The comments also reemphasized that the outlook for oil and gas prices is a top concern and that unless prices rise, the ability to drive profits and drill new wells will be constrained. One respondent noted, “Given the US Energy Information Administration's forecast for 2026 oil prices averaging $47/bbl, we are suspending drilling indefinitely after we drill our last well starting this month.” The respondent added that, following the sweeping US tariffs announced in April, the firm cut its drilling plan from 15 wells to 10.

Others echoed frustration that the mantra of “drill, baby, drill” has lost its appeal after prior boom-and-bust cycles. “From now on, economic decisions will have to be prudent and well-founded in logic, not hyperbole,” one executive said.

Not all executives were downbeat. Some pointed to geopolitics and policy as potential tailwinds.

“I view oil as having far more upside potential than downside,” one commenter said, citing the US Strategic Petroleum Reserve being at its lowest level since 1984 and ongoing global tensions as potential drivers for activity. “If this shakes out, we could see a massive capital flow into energy as European countries mitigate supply shocks by increasing on-hand inventory.”

Another added, “Lowering interest rates will spur the economy and drive oil and gas consumption higher. [Liquified natural gas] exports will also help our industry.”

However, even some of the more optimistic executives tempered their expectations. As one put it, “Overall, we feel good about the future of the industry but expect some short-term pain for the next year or so.”

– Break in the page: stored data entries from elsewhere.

/-! ### Their indices -/

@[simp] theorem planObjects_lt_chanIdx (c : Nat) : 0x2201 < chanIdx c := by unfold chanIdx; omega
@[simp] theorem planObjects_lt_unitIdx (u : Nat) : 0x2201 < unitIdx u := by unfold unitIdx; omega
@[simp] theorem planObjects_lt_classIdx (l : Nat) : 0x2201 < classIdx l := by unfold classIdx; omega
@[simp] theorem planObjects_lt_regIdx (r : Nat) : 0x2201 < regIdx r := by unfold regIdx; omega
@[simp] theorem planObjects_lt_sliceIdx (x : Nat) : 0x2201 < 0x2510 + x := by omega
@[simp] theorem planObjects_lt_unitBank (u : Nat) : 0x2201 < unitBank u := by unfold unitBank; omega
@[simp] theorem planObjects_lt_sliceBank (x : Nat) : 0x2201 < sliceBank x := by unfold sliceBank; omega
@[simp] theorem planObjects_lt_farBank : 0x2201 < farBank := by decide
@[simp] theorem planObjects_lt_breakwaterBank : 0x2201 < breakwaterBank := by decide

/-! ### Operations that write no objects -/

section
variable (s : State)
@[simp] theorem setPath_planView (p : Path) : (s.setPath p).planView = s.planView :=
  planView_of_fr (State.setPath_fr (Fr.refl _ s))
@[simp] theorem modChan_planView (c : Nat) (f : Chan → Chan) : (s.modChan c f).planView = s.planView :=
  planView_of_fr (State.modChan_fr (Fr.refl _ s))
@[simp] theorem takeOrder_planView : (s.takeOrder).planView = s.planView :=
  planView_of_fr (State.takeOrder_fr (Fr.refl _ s))
@[simp] theorem setAsks_planView (l : List Ask) : (s.setAsks l).planView = s.planView :=
  planView_of_fr (State.setAsks_fr (Fr.refl _ s))
@[simp] theorem modAsk_planView (id : Nat) (f : Ask → Ask) : (s.modAsk id f).planView = s.planView :=
  planView_of_fr (State.modAsk_fr (Fr.refl _ s))
@[simp] theorem setCache_planView (c : Cache) : (s.setCache c).planView = s.planView :=
  planView_of_fr (State.setCache_fr (Fr.refl _ s))
@[simp] theorem setWay_planView (k : Nat) (w : Option CWay) : (s.setWay k w).planView = s.planView :=
  planView_of_fr (State.setWay_fr (Fr.refl _ s))
@[simp] theorem setSampler_planView (x : Sampler) : (s.setSampler x).planView = s.planView :=
  planView_of_fr (State.setSampler_fr (Fr.refl _ s))
@[simp] theorem setFar_planView (f : Far) : (s.setFar f).planView = s.planView :=
  planView_of_fr (State.setFar_fr (Fr.refl _ s))
@[simp] theorem modBale_planView (b : Nat) (f : Bale → Bale) : (s.modBale b f).planView = s.planView :=
  planView_of_fr (State.modBale_fr (Fr.refl _ s))
@[simp] theorem setSet_planView (v : SetView) : (s.setSet v).planView = s.planView :=
  planView_of_fr (State.setSet_fr (Fr.refl _ s))
@[simp] theorem send_planView (o : Output) : (s.send o).planView = s.planView :=
  planView_of_fr (State.send_fr (Fr.refl _ s))
@[simp] theorem addAsk_planView (a : Ask) : (addAsk a s).planView = s.planView :=
  planView_of_fr (addAsk_fr (Fr.refl _ s))
@[simp] theorem dropAsk_planView (id : Nat) : (dropAsk id s).planView = s.planView :=
  planView_of_fr (dropAsk_fr (Fr.refl _ s))
@[simp] theorem sampleFlag_planView (kind id num flag : Nat) : (sampleFlag kind id num flag s).planView = s.planView :=
  planView_of_fr (sampleFlag_fr (Fr.refl _ s))
@[simp] theorem sampleEffect_planView (id : Nat) : (sampleEffect id s).planView = s.planView :=
  planView_of_fr (sampleEffect_fr (Fr.refl _ s))
@[simp] theorem sendParcel_planView (d : Nat) (hdr : Hdr) (body : List Byte) : (sendParcel d hdr body s).planView = s.planView :=
  planView_of_fr (sendParcel_fr (Fr.refl _ s))
@[simp] theorem sendCompletion_planView (a : Ask) (status : Nat) (data : Option Nat) :
    (sendCompletion a status data s).planView = s.planView :=
  planView_of_fr (sendCompletion_fr (Fr.refl _ s))
@[simp] theorem sendAccept_planView (a : Ask) : (sendAccept a s).planView = s.planView :=
  planView_of_fr (sendAccept_fr (Fr.refl _ s))
@[simp] theorem sendNotice_planView (node obj v : Nat) : (sendNotice node obj v s).planView = s.planView :=
  planView_of_fr (sendNotice_fr (Fr.refl _ s))
@[simp] theorem tellWatcher_planView (o v w : Nat) : (tellWatcher o v w s).planView = s.planView :=
  planView_of_fr (tellWatcher_fr (Fr.refl _ s))
@[simp] theorem noteEntry_planView (q : Ask) : (noteEntry q s).planView = s.planView :=
  planView_of_fr (noteEntry_fr (Fr.refl _ s))
@[simp] theorem touch_planView (k : Nat) : (touch k s).planView = s.planView :=
  planView_of_fr (touch_fr (Fr.refl _ s))
@[simp] theorem mirrorLine_planView (a : Nat) (w : CWay) : (mirrorLine a w s).planView = s.planView :=
  planView_of_fr (mirrorLine_fr (Fr.refl _ s))
@[simp] theorem closeRecord_planView (r : Red) (broken : Bool) : (closeRecord r broken s).planView = s.planView :=
  planView_of_fr (closeRecord_fr (Fr.refl _ s))
@[simp] theorem useBale_planView (b : Nat) : (useBale b s).planView = s.planView :=
  planView_of_fr (useBale_fr (Fr.refl _ s))
@[simp] theorem queueFar_planView (w : FarOp) : (queueFar w s).planView = s.planView :=
  planView_of_fr (queueFar_fr (Fr.refl _ s))
@[simp] theorem fillMissing_planView (b : Nat) (f : Nat → Nat × Nat) : (fillMissing b f s).planView = s.planView :=
  planView_of_fr (fillMissing_fr (Fr.refl _ s))
@[simp] theorem issueBaleRead_planView (b : Nat) : (issueBaleRead b s).planView = s.planView :=
  planView_of_fr (issueBaleRead_fr (Fr.refl _ s))
@[simp] theorem endRestore_planView (c num : Nat) (line : Option (Nat × Nat)) : (endRestore c num line s).planView = s.planView :=
  planView_of_fr (endRestore_fr (Fr.refl _ s))
@[simp] theorem endTransferRead_planView (num : Nat) (line : Nat → Nat × Nat) :
    (endTransferRead num line s).planView = s.planView :=
  planView_of_fr (endTransferRead_fr (Fr.refl _ s))
@[simp] theorem dropImage_planView : (dropImage s).planView = s.planView :=
  planView_of_fr (dropImage_fr (Fr.refl _ s))

end
/-! ### Events -/

section
variable (s : State)

@[simp] theorem ringPlace_planView (e : LogEntry) : (ringPlace e s).planView = s.planView := by
  have placed (l : List LogEntry) : ({ s with mgmt := { s.mgmt with window := { s.mgmt.window with ring := l } } } : State).planView =
      s.planView := planView_of_eq rfl rfl
  unfold ringPlace
  dsimp only
  refine ite_planView (placed _) (ite_planView (by simp) ?_)
  split
  · exact (bump_planView_below _ (by decide) (by decide)).trans (placed _)
  · simp

@[simp] theorem notifyQueue_planView (n : Nat) (e : LogEntry) : (notifyQueue n e s).planView = s.planView := by
  have queued (l : Store NotifyQueue) : ({ s with mgmt := { s.mgmt with notify := l } } : State).planView = s.planView :=
    planView_of_eq rfl rfl
  have sent (u : State) : (sendNotify n e u).planView = u.planView := by simp [sendNotify]
  unfold notifyQueue
  dsimp only
  split
  · exact (sent _).trans (queued _)
  · refine ite_planView (queued _) ?_
    split
    · exact (bump_planView_below _ (by decide) (by decide)).trans (queued _)
    · exact queued _

@[simp] theorem notifyAll_planView (e : LogEntry) : (notifyAll e s).planView = s.planView :=
  ite_planView (notifyQueue_planView s 5 e) (forEach_planView _ _ (fun n u => notifyQueue_planView u n e) s)

/-- Writing a log entry with all that goes with it (R455). -/
@[simp] theorem logEntry_planView (e : LogEntry) : (logEntry e s).planView = s.planView := by
  unfold logEntry
  extract_lets seen counted m e' unmirrored _ _ mirrored _ logged notified placed
  have h₁ : counted.planView = s.planView :=
    (ite_planView (s := seen) rfl (by simp)).trans (by simp [seen])
  have h₂ : unmirrored.planView = counted.planView := ite_planView (by simp) rfl
  have h₃ : mirrored.planView = unmirrored.planView := ite_planView (planView_of_eq rfl rfl) rfl
  have h₄ : logged.planView = mirrored.planView := planView_of_eq rfl rfl
  have h₅ : notified.planView = logged.planView := notifyAll_planView logged e'
  have h₆ : placed.planView = notified.planView := ite_planView (ringPlace_planView notified e') rfl
  have h₇ : placed.planView = s.planView := by rw [h₆, h₅, h₄, h₃, h₂, h₁]
  exact ite_planView ((planView_of_eq rfl rfl).trans h₇) h₇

Service providers also emphasized the strain they are feeling from tariffs and geopolitics. One respondent from the service side of the business said, “We are suffering from a combination of increased cost due to tariffs and downward pricing pressure from end users. Global geopolitical issues and US foreign policy uncertainty are creating increased financial challenges for both our US and international business.”